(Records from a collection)
□ □ □ □ □
-- ==== Sys2Proof/Machine/Batten.lean ====
section
/-!
DEFINITION. Sys2Proof/Machine/Batten.lean: the operations of the tray contract link (spec/12_batten_link.md): line and
packets, detection, contracts at the source, the sink, data roles, commands.
-/

namespace Sys2Proof.Machine

/-! ## Links -/

/-- Source states (R490). -/
def lkIdle : Nat := 0
def lkDetect : Nat := 1
def lkLinked : Nat := 2
def lkContract : Nat := 3
def lkTest : Nat := 4

/-- Sink states (R502). -/
def skDown : Nat := 0
def skUp : Nat := 1
def skContract : Nat := 2

/-- Packet types (R488). -/
def btSrcCap : Nat := 0x1
def btRequest : Nat := 0x2
def btAnswer : Nat := 0x3
def btOffer : Nat := 0x4
def btReady : Nat := 0x5
def btDissolve : Nat := 0x6
def btSwap : Nat := 0x7
def btPing : Nat := 0x8
def btGet : Nat := 0x9
def btData : Nat := 0xA
def btAck : Nat := 0xB
def btLoop : Nat := 0xC

/-- Kinds of the link event (R512). -/
def bkNoSink : Nat := 1
def bkNoResponse : Nat := 2
def bkReduceTmo : Nat := 3
def bkLinkLost : Nat := 4
def bkSigShort : Nat := 5
def bkSigInvalid : Nat := 6
def bkTestFail : Nat := 7

def Dev.bt (d : Dev) (n : Nat) : BtLink := d.batten.links.getD n BtLink.rest

def Dev.modBt (d : Dev) (n : Nat) (f : BtLink → BtLink) : Dev :=
  { d with batten := { d.batten with links := updAt d.batten.links n f } }

def Dev.lk (d : Dev) (n : Nat) : Nat := d.get (R.BTn_STATE_LINK n)

/-- This end is a power source: the DIST role. -/
def Dev.btSource (d : Dev) : Bool := d.isRole .dist

/-- The link exchanges packets: LINKED or CONTRACT at the source, UP or CONTRACT at the sink. -/
def Dev.btActive (d : Dev) (n : Nat) : Bool :=
  if d.btSource then decide (n < 8) && (d.lk n == lkLinked || d.lk n == lkContract)
  else d.isRole .tray && n == 0 && (d.lk n == skUp || d.lk n == skContract)

/-- The contract in force. -/
def Dev.contract (d : Dev) (n : Nat) : Nat := d.get (R.BTn_CONTRACT_VALUE n)

/-- The link event (R512). -/
def Dev.btEvent (d : Dev) (n k : Nat) : Dev :=
  ((d.put (R.BTn_STATE_KIND n) k).set1 (R.BT_FLAGS_LINK.bit n)).report (96 + n) n k

/-- QUEUED and SWAP_PEND follow the link. -/
def Dev.btShow (d : Dev) (n : Nat) : Dev :=
  let l := d.bt n
  let swap := l.tx.any (fun o => o.kind == .swap) || (match l.out with | some w => w.kind == .swap | none => false)
  (d.putB (R.BTn_STATE_QUEUED n) l.queued.isSome).putB (R.BTn_STATE_SWAP_PEND n) swap

/-- HELD and WAITING (R501). -/
def Dev.btSums (d : Dev) : Dev :=
  if !d.btSource then d
  else
    let held := (List.range 8).foldl (fun a n => a + d.contract n) 0
    let wait := (List.range 8).foldl (fun a n =>
      match (d.bt n).queued with
      | some (p, _, _) => a + (p - d.contract n)
      | none => a) 0
    (d.put R.BT_SUM_HELD held).put R.BT_SUM_WAITING wait

/-- Weevil runs (R509, R510): the contract rules of R494 to R501 and the answers are its work. -/
def Dev.weevilOn (d : Dev) : Bool := d.on R.BT_WEEVIL_RUN

/-- Weevil's record of a dissolve or of a branch's exit (R455, R499): the spec does not give its class, kind and data (DESIGN
CHOICE, log entry 159). -/
def Dev.exitRecord (d : Dev) (n : Nat) : Dev :=
  let x (k : Nat) : Nat := Config.free .exitRecord [d.draws, n, k]
  let seq := d.thatch.nextSeq
  let r := d.recordNow seq rtFirmware (x 0 % 3) false 0xFF (x 1 % 65536) 0 0 (BitVec.ofNat 32 (x 2))
  let d := { d with draws := d.draws + 1 }
  ((d.modThatch fun t => { t with nextSeq := (t.nextSeq + 1) % 2 ^ 32 }).put R.TH_FW_SEQ_SEQ seq).intake
    ⟨{ r with w5 := BitVec.ofNat 32 (x 3) }, false, false⟩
□ □ □ □ □
What to produce: In full and word for word, set down the records shown above.

Exercise output:
-- ==== Sys2Proof/Machine/Batten.lean ====
section
/-!
DEFINITION. Sys2Proof/Machine/Batten.lean: the operations of the tray contract link (spec/12_batten_link.md): line and
packets, detection, contracts at the source, the sink, data roles, commands.
-/

namespace Sys2Proof.Machine

/-! ## Links -/

/-- Source states (R490). -/
def lkIdle : Nat := 0
def lkDetect : Nat := 1
def lkLinked : Nat := 2
def lkContract : Nat := 3
def lkTest : Nat := 4

/-- Sink states (R502). -/
def skDown : Nat := 0
def skUp : Nat := 1
def skContract : Nat := 2

/-- Packet types (R488). -/
def btSrcCap : Nat := 0x1
def btRequest : Nat := 0x2
def btAnswer : Nat := 0x3
def btOffer : Nat := 0x4
def btReady : Nat := 0x5
def btDissolve : Nat := 0x6
def btSwap : Nat := 0x7
def btPing : Nat := 0x8
def btGet : Nat := 0x9
def btData : Nat := 0xA
def btAck : Nat := 0xB
def btLoop : Nat := 0xC

/-- Kinds of the link event (R512). -/
def bkNoSink : Nat := 1
def bkNoResponse : Nat := 2
def bkReduceTmo : Nat := 3
def bkLinkLost : Nat := 4
def bkSigShort : Nat := 5
def bkSigInvalid : Nat := 6
def bkTestFail : Nat := 7

def Dev.bt (d : Dev) (n : Nat) : BtLink := d.batten.links.getD n BtLink.rest

def Dev.modBt (d : Dev) (n : Nat) (f : BtLink → BtLink) : Dev :=
  { d with batten := { d.batten with links := updAt d.batten.links n f } }

def Dev.lk (d : Dev) (n : Nat) : Nat := d.get (R.BTn_STATE_LINK n)

/-- This end is a power source: the DIST role. -/
def Dev.btSource (d : Dev) : Bool := d.isRole .dist

/-- The link exchanges packets: LINKED or CONTRACT at the source, UP or CONTRACT at the sink. -/
def Dev.btActive (d : Dev) (n : Nat) : Bool :=
  if d.btSource then decide (n < 8) && (d.lk n == lkLinked || d.lk n == lkContract)
  else d.isRole .tray && n == 0 && (d.lk n == skUp || d.lk n == skContract)

/-- The contract in force. -/
def Dev.contract (d : Dev) (n : Nat) : Nat := d.get (R.BTn_CONTRACT_VALUE n)

/-- The link event (R512). -/
def Dev.btEvent (d : Dev) (n k : Nat) : Dev :=
  ((d.put (R.BTn_STATE_KIND n) k).set1 (R.BT_FLAGS_LINK.bit n)).report (96 + n) n k

/-- QUEUED and SWAP_PEND follow the link. -/
def Dev.btShow (d : Dev) (n : Nat) : Dev :=
  let l := d.bt n
  let swap := l.tx.any (fun o => o.kind == .swap) || (match l.out with | some w => w.kind == .swap | none => false)
  (d.putB (R.BTn_STATE_QUEUED n) l.queued.isSome).putB (R.BTn_STATE_SWAP_PEND n) swap

/-- HELD and WAITING (R501). -/
def Dev.btSums (d : Dev) : Dev :=
  if !d.btSource then d
  else
    let held := (List.range 8).foldl (fun a n => a + d.contract n) 0
    let wait := (List.range 8).foldl (fun a n =>
      match (d.bt n).queued with
      | some (p, _, _) => a + (p - d.contract n)
      | none => a) 0
    (d.put R.BT_SUM_HELD held).put R.BT_SUM_WAITING wait

/-- Weevil runs (R509, R510): the contract rules of R494 to R501 and the answers are its work. -/
def Dev.weevilOn (d : Dev) : Bool := d.on R.BT_WEEVIL_RUN

/-- Weevil's record of a dissolve or of a branch's exit (R455, R499): the spec does not give its class, kind and data (DESIGN
CHOICE, log entry 159). -/
def Dev.exitRecord (d : Dev) (n : Nat) : Dev :=
  let x (k : Nat) : Nat := Config.free .exitRecord [d.draws, n, k]
  let seq := d.thatch.nextSeq
  let r := d.recordNow seq rtFirmware (x 0 % 3) false 0xFF (x 1 % 65536) 0 0 (BitVec.ofNat 32 (x 2))
  let d := { d with draws := d.draws + 1 }
  ((d.modThatch fun t => { t with nextSeq := (t.nextSeq + 1) % 2 ^ 32 }).put R.TH_FW_SEQ_SEQ seq).intake
    ⟨{ r with w5 := BitVec.ofNat 32 (x 3) }, false, false⟩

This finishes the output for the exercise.